WHAT YOU HAVE TO DO: Report each line from the records where the string "that" turns up.

**** EXTRACTED ENTRIES ****

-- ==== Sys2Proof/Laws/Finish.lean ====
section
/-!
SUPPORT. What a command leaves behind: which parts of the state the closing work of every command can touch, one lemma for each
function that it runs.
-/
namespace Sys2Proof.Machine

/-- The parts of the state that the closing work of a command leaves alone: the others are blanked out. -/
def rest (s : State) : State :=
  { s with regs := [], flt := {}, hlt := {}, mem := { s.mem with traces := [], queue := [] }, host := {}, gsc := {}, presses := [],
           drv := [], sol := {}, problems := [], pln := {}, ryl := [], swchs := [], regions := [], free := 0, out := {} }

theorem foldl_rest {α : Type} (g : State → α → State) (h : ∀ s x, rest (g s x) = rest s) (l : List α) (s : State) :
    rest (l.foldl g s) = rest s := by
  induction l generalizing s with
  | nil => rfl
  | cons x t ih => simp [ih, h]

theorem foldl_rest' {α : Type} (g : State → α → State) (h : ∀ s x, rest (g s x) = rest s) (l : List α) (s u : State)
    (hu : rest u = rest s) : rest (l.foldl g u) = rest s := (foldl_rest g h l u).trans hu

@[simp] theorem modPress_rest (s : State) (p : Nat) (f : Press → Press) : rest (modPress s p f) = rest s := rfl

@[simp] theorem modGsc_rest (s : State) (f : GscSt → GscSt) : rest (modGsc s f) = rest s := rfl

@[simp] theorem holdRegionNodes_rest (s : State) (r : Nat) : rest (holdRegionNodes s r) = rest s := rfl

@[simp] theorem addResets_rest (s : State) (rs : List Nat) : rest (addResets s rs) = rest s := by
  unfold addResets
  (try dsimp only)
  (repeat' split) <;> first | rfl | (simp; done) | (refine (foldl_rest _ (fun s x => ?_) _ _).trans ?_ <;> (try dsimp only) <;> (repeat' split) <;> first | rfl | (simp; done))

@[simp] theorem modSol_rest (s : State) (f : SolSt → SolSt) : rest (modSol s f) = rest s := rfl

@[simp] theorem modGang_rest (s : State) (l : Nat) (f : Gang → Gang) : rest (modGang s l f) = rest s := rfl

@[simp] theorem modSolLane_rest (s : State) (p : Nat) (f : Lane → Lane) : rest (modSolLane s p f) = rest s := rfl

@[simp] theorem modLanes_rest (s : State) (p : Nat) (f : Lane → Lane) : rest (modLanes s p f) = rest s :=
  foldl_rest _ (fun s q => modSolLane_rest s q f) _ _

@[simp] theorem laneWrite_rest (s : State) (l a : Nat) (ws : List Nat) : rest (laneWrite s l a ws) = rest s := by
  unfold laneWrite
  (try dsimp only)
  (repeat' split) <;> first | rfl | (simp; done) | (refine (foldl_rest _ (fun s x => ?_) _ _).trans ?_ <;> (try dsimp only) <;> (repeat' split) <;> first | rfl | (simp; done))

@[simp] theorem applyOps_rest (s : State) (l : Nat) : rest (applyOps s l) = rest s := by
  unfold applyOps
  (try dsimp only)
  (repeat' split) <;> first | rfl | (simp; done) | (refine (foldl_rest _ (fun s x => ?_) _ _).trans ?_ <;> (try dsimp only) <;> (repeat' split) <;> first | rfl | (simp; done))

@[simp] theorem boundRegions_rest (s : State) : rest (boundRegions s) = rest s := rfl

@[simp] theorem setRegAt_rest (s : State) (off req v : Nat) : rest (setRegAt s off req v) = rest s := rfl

****
**** EXTRACTED ENTRIES ****

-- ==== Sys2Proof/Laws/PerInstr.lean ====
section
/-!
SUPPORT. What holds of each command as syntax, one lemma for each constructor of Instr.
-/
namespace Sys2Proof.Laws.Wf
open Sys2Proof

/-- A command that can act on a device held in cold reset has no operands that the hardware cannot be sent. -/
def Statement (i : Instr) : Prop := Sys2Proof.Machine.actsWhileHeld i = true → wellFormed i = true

****

SOLUTION FOR THIS TASK:
function that it runs.
/-- The parts of the state that the closing work of a command leaves alone: the others are blanked out. -/
/-- A command that can act on a device held in cold reset has no operands that the hardware cannot be sent. -/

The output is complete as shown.